The President of Lithuania, Gitanas Nauseda, called for the involvement of NATO and the EU, accused Belarus of committing ”an odious action“ and demanded the journalist's release.

The EU demanded that Belarus ”all passengers“ on the plane continue to travel. The High Representative for Foreign Affairs, Josep Borrell, left a message on Twitter: “It is totally inadmissible. We hold the Belarusian government responsible for the safety of all passengers”.

The plane landed in Vilnius later on Sunday, but without the Belarusian dissident.

Polish Prime Minister Mateusz Morawiecki accused Minsk of practicing ”a criminal act of state terrorism“. And from the UK, his Foreign Minister, Dominic Raab, said that Lukashenko's ”extravagant action will have consequences.“

U.S. Secretary of State Antony Blinken said in a statement on Sunday that the U.S. ”strongly condemns the forced diversion of a flight between two EU member states and the subsequent removal and arrest“ of Roman Protasevic. Blinken said the U.S. ”demands his immediate release.“

”This shocking act perpetrated by the Lukashenko regime endangered the lives of more than 120 passengers, including U.S. citizens,“ Blinken's statement said. ”Initial reports suggesting the involvement of the Belarusian security services and the use of Belarusian military aircraft to escort the plane are deeply concerning and require full investigation.”

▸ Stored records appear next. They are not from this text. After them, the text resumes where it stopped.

-- ==== Sys2Proof/Laws/Regs.lean ====
section
/-! SUPPORT. Bit fields and registers: a field read after a write of a field. -/

namespace Sys2Proof.Machine

open Sys2Proof

/-! ### Bit fields -/

theorem bits_lt (n lo len : Nat) : bits n lo len < 2 ^ len := Nat.mod_lt _ (Nat.two_pow_pos _)

theorem setBits_div (n lo len v : Nat) :
    setBits n lo len v / 2 ^ lo = 2 ^ len * (n / 2 ^ lo / 2 ^ len) + v % 2 ^ len := by
  unfold setBits bits
  rw [Nat.add_mul_div_right _ _ (Nat.two_pow_pos lo), Nat.mul_comm, Nat.sub_mul_div]
  have h := Nat.div_add_mod (n / 2 ^ lo) (2 ^ len)
  omega

/-- A field reads what was written to it, cut to its length. -/
theorem bits_setBits_same (n lo len v : Nat) : bits (setBits n lo len v) lo len = v % 2 ^ len := by
  rw [bits, setBits_div, Nat.mul_add_mod]
  exact Nat.mod_mod _ _

theorem setBits_mod (n lo len v k : Nat) (h : k ≤ lo) : setBits n lo len v % 2 ^ k = n % 2 ^ k := by
  obtain ⟨c, rfl⟩ := Nat.exists_eq_add_of_le h
  have hle : bits n (k + c) len * 2 ^ (k + c) ≤ n := by
    unfold bits
    calc n / 2 ^ (k + c) % 2 ^ len * 2 ^ (k + c) ≤ n / 2 ^ (k + c) * 2 ^ (k + c) :=
          Nat.mul_le_mul_right _ (Nat.mod_le _ _)
      _ ≤ n := Nat.div_mul_le_self _ _
  have e : n = (n - bits n (k + c) len * 2 ^ (k + c)) + bits n (k + c) len * 2 ^ (k + c) := by omega
  have hz : ∀ y : Nat, y * 2 ^ (k + c) % 2 ^ k = 0 := by
    intro y
    rw [Nat.pow_add, Nat.mul_comm (2 ^ k), ← Nat.mul_assoc]
    exact Nat.mul_mod_left _ _
  unfold setBits
  rw [Nat.add_mod, hz]
  conv => rhs; rw [e, Nat.add_mod, hz]

/-- A write of a field leaves every field beside it. -/
theorem bits_setBits_disjoint (n lo len v lo' len' : Nat) (h : lo' + len' ≤ lo ∨ lo + len ≤ lo') :
    bits (setBits n lo len v) lo' len' = bits n lo' len' := by
  rcases h with h | h
  · have e : ∀ m : Nat, bits m lo' len' = m % 2 ^ (lo' + len') / 2 ^ lo' := by
      intro m
      rw [bits, Nat.pow_add, Nat.mod_mul_right_div_self]
    rw [e, e, setBits_mod _ _ _ _ _ h]
  · obtain ⟨c, rfl⟩ := Nat.exists_eq_add_of_le h
    have e : ∀ m : Nat, bits m (lo + len + c) len' = m / 2 ^ lo / 2 ^ len / 2 ^ c % 2 ^ len' := by
      intro m
      rw [bits, Nat.pow_add, Nat.pow_add, ← Nat.div_div_eq_div_mul, ← Nat.div_div_eq_div_mul]
    rw [e, e, setBits_div]
    congr 2
    rw [Nat.mul_add_div (Nat.two_pow_pos len), Nat.div_eq_of_lt (Nat.mod_lt _ (Nat.two_pow_pos len)), Nat.add_zero]

theorem bits_ofNat64 (n lo len : Nat) (h : lo + len ≤ 64) : bits (BitVec.ofNat 64 n).toNat lo len = bits n lo len := by
  have e : ∀ m : Nat, bits m lo len = m % 2 ^ (lo + len) / 2 ^ lo := by
    intro m
    rw [bits, Nat.pow_add, Nat.mod_mul_right_div_self]
  rw [e, e, BitVec.toNat_ofNat, Nat.mod_mod_of_dvd _ (Nat.pow_dvd_pow 2 h)]

@[simp] theorem bits_mod (n lo len : Nat) : bits n lo len % 2 ^ len = bits n lo len :=
  Nat.mod_eq_of_lt (bits_lt n lo len)

/-! ### Keys -/

theorem Reg.all_get (r : Reg) : Reg.all[r.ctorIdx]? = some r := by cases r <;> rfl

theorem Reg.ctorIdx_lt (r : Reg) : r.ctorIdx < 256 := by cases r <;> decide

theorem Reg.ctorIdx_inj {r s : Reg} (h : r.ctorIdx = s.ctorIdx) : r = s := by
  have h1 := Reg.all_get r
  rw [h, Reg.all_get s] at h1
  exact (Option.some.inj h1).symm

/-- Two copies of registers share no key. -/
theorem Reg.key_inj {r s : Reg} {i j : Nat} : r.key i = s.key j ↔ r = s ∧ i = j := by
  have h1 := Reg.ctorIdx_lt r
  have h2 := Reg.ctorIdx_lt s
  constructor
  · intro h
    unfold Reg.key at h
    exact ⟨Reg.ctorIdx_inj (by omega), by omega⟩
  · rintro ⟨rfl, rfl⟩; rfl

/-- A key that no write has listed reads its register's reset value. -/
theorem regDefault_key (r : Reg) (i : Nat) : regDefault (r.key i) = r.init i := by
  have h1 := Reg.ctorIdx_lt r
  have h2 : r.key i % 256 = r.ctorIdx := by unfold Reg.key; omega
  have h3 : r.key i / 256 = i := by unfold Reg.key; omega
  simp [regDefault, h2, h3, Reg.all_get]

/-! ### Registers -/

@[simp] theorem Hub.reg_setReg_same (h : Hub) (r : Reg) (i : Nat) (v : Word) : (h.setReg r i v).reg r i = v := by
  simp [Hub.reg, Hub.setReg]

theorem Hub.reg_setReg (h : Hub) (r s : Reg) (i j : Nat) (v : Word) :
    (h.setReg r i v).reg s j = if s = r ∧ j = i then v else h.reg s j := by
  simp only [Hub.reg, Hub.setReg, aGet_aPut, Reg.key_inj]

theorem Hub.reg_setReg_ne (h : Hub) {r s : Reg} (i j : Nat) (v : Word) (hn : s ≠ r) :
    (h.setReg r i v).reg s j = h.reg s j := by simp [Hub.reg_setReg, hn]

theorem Hub.reg_setReg_copy (h : Hub) {r s : Reg} {i j : Nat} (v : Word) (hn : j ≠ i) :
    (h.setReg r i v).reg s j = h.reg s j := by simp [Hub.reg_setReg, hn]

/-- A field reads what was put into it, cut to its length. -/
theorem Hub.get_put_same (h : Hub) (f : Fld) (i v : Nat) (hf : f.lo + f.len ≤ 64) :
    (h.put f i v).get f i = v % 2 ^ f.len := by
  simp only [Hub.get, Hub.put, Hub.reg_setReg_same]
  rw [bits_ofNat64 _ _ _ hf, bits_setBits_same]

/-- A put leaves the fields of every other register. -/
theorem Hub.get_put_reg (h : Hub) {f g : Fld} (i j v : Nat) (hn : g.reg ≠ f.reg) :
    (h.put f i v).get g j = h.get g j := by
  simp only [Hub.get, Hub.put, Hub.reg_setReg_ne _ _ _ _ hn]

/-- A put leaves every other copy. -/
theorem Hub.get_put_copy (h : Hub) {f g : Fld} {i j : Nat} (v : Nat) (hn : j ≠ i) :
    (h.put f i v).get g j = h.get g j := by
  simp only [Hub.get, Hub.put, Hub.reg_setReg_copy _ _ hn]

/-- A put leaves the other fields of its register. -/
theorem Hub.get_put_field (h : Hub) {f g : Fld} (i j v : Nat) (hg : g.lo + g.len ≤ 64)
    (hd : g.lo + g.len ≤ f.lo ∨ f.lo + f.len ≤ g.lo) : (h.put f i v).get g j = h.get g j := by
  by_cases hr : g.reg = f.reg
  · by_cases hj : j = i
    · subst hj
      simp only [Hub.get, Hub.put, hr, Hub.reg_setReg_same]
      rw [bits_ofNat64 _ _ _ hg, bits_setBits_disjoint _ _ _ _ _ _ hd]
    · exact Hub.get_put_copy h v hj
  · exact Hub.get_put_reg h i j v hr

theorem Hub.reg_put_reg (h : Hub) {f : Fld} {s : Reg} (i j v : Nat) (hn : s ≠ f.reg) :
    (h.put f i v).reg s j = h.reg s j := by
  simp only [Hub.put, Hub.reg_setReg_ne _ _ _ _ hn]

theorem Hub.reg_put_copy (h : Hub) {f : Fld} {s : Reg} {i j : Nat} (v : Nat) (hn : j ≠ i) :
    (h.put f i v).reg s j = h.reg s j := by
  simp only [Hub.put, Hub.reg_setReg_copy _ _ hn]

theorem Hub.get_setReg_ne (h : Hub) {r : Reg} {g : Fld} (i j : Nat) (v : Word) (hn : g.reg ≠ r) :
    (h.setReg r i v).get g j = h.get g j := by
  simp only [Hub.get, Hub.reg_setReg_ne _ _ _ _ hn]

theorem Hub.get_setReg_same (h : Hub) (g : Fld) (i : Nat) (v : Word) :
    (h.setReg g.reg i v).get g i = bits v.toNat g.lo g.len := by
  simp only [Hub.get, Hub.reg_setReg_same]

/-! ### Memory -/

/-- Reset's memory is in its canonical form. -/
theorem memory_wf_reset : Memory.wf State.reset.hub.mem = true := rfl

/-- Writing a byte keeps the memory's canonical form. -/
theorem Hub.setByte_wf (h : Hub) (a : Nat) (b : Byte) (hm : Memory.wf h.mem = true) :
    Memory.wf (h.setByte a b).mem = true := canonical_aPut memDefault a b h.mem hm

/-- Writing bytes keeps the memory's canonical form. -/
theorem Hub.setBytes_wf (h : Hub) (a : Nat) (bs : List Byte) (hm : Memory.wf h.mem = true) :
    Memory.wf (h.setBytes a bs).mem = true := canonical_aPutList memDefault a bs h.mem hm

/-- Storing a number keeps the memory's canonical form. -/
theorem Hub.wr_wf (h : Hub) (a n v : Nat) (hm : Memory.wf h.mem = true) : Memory.wf (h.wr a n v).mem = true :=
  h.setBytes_wf a _ hm

/-- Losing bytes (a memory that loses its contents) keeps the memory's canonical form. -/
theorem memory_wf_filter (p : Host.Cell → Bool) (m : List Host.Cell) (hm : Memory.wf m = true) :
    Memory.wf (m.filter p) = true := canonicalFrom_filter memDefault p m 0 hm

theorem Hub.byte_setByte (h : Hub) (a j : Nat) (b : Byte) : (h.setByte a b).byte j = if j = a then b else h.byte j := by
  simp only [Hub.byte, Hub.setByte, aGet_aPut]

/-- What a write of bytes leaves at an address. -/
theorem Hub.byte_setBytes (h : Hub) (a : Nat) (bs : List Byte) (j : Nat) :
    (h.setBytes a bs).byte j = if hj : a ≤ j ∧ j < a + bs.length then bs[j - a]'(by omega) else h.byte j := by
  simp only [Hub.byte, Hub.setBytes, aGet_aPutList]

theorem bytesLE_length (n v : Nat) : (bytesLE n v).length = n := by
  induction n generalizing v with
  | zero => rfl
  | succ n ih => simp [bytesLE, ih]

/-- A store of `n` bytes leaves every byte outside them. -/
theorem Hub.byte_wr_outside (h : Hub) (a n v j : Nat) (hj : j < a ∨ a + n ≤ j) : (h.wr a n v).byte j = h.byte j := by
  rw [Hub.wr, Hub.byte_setBytes, dif_neg]
  rw [bytesLE_length]; omega

end Sys2Proof.Machine
end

Protasevich was one of the founders of Nexta, one of the main sources of news about the demonstrations in Belarus last year. Lukashenko carried out a brutal crackdown on these protests. Some 35,000 people were detained by police, according to human rights organizations. Dozens have been sentenced to jail and, according to official data, more than a thousand criminal cases have been opened.

Demonstrations subsided in winter, but repression continues. Last week 11 workers and journalists from the opposition portal Tut.by were arrested.

Categories: Politics, International.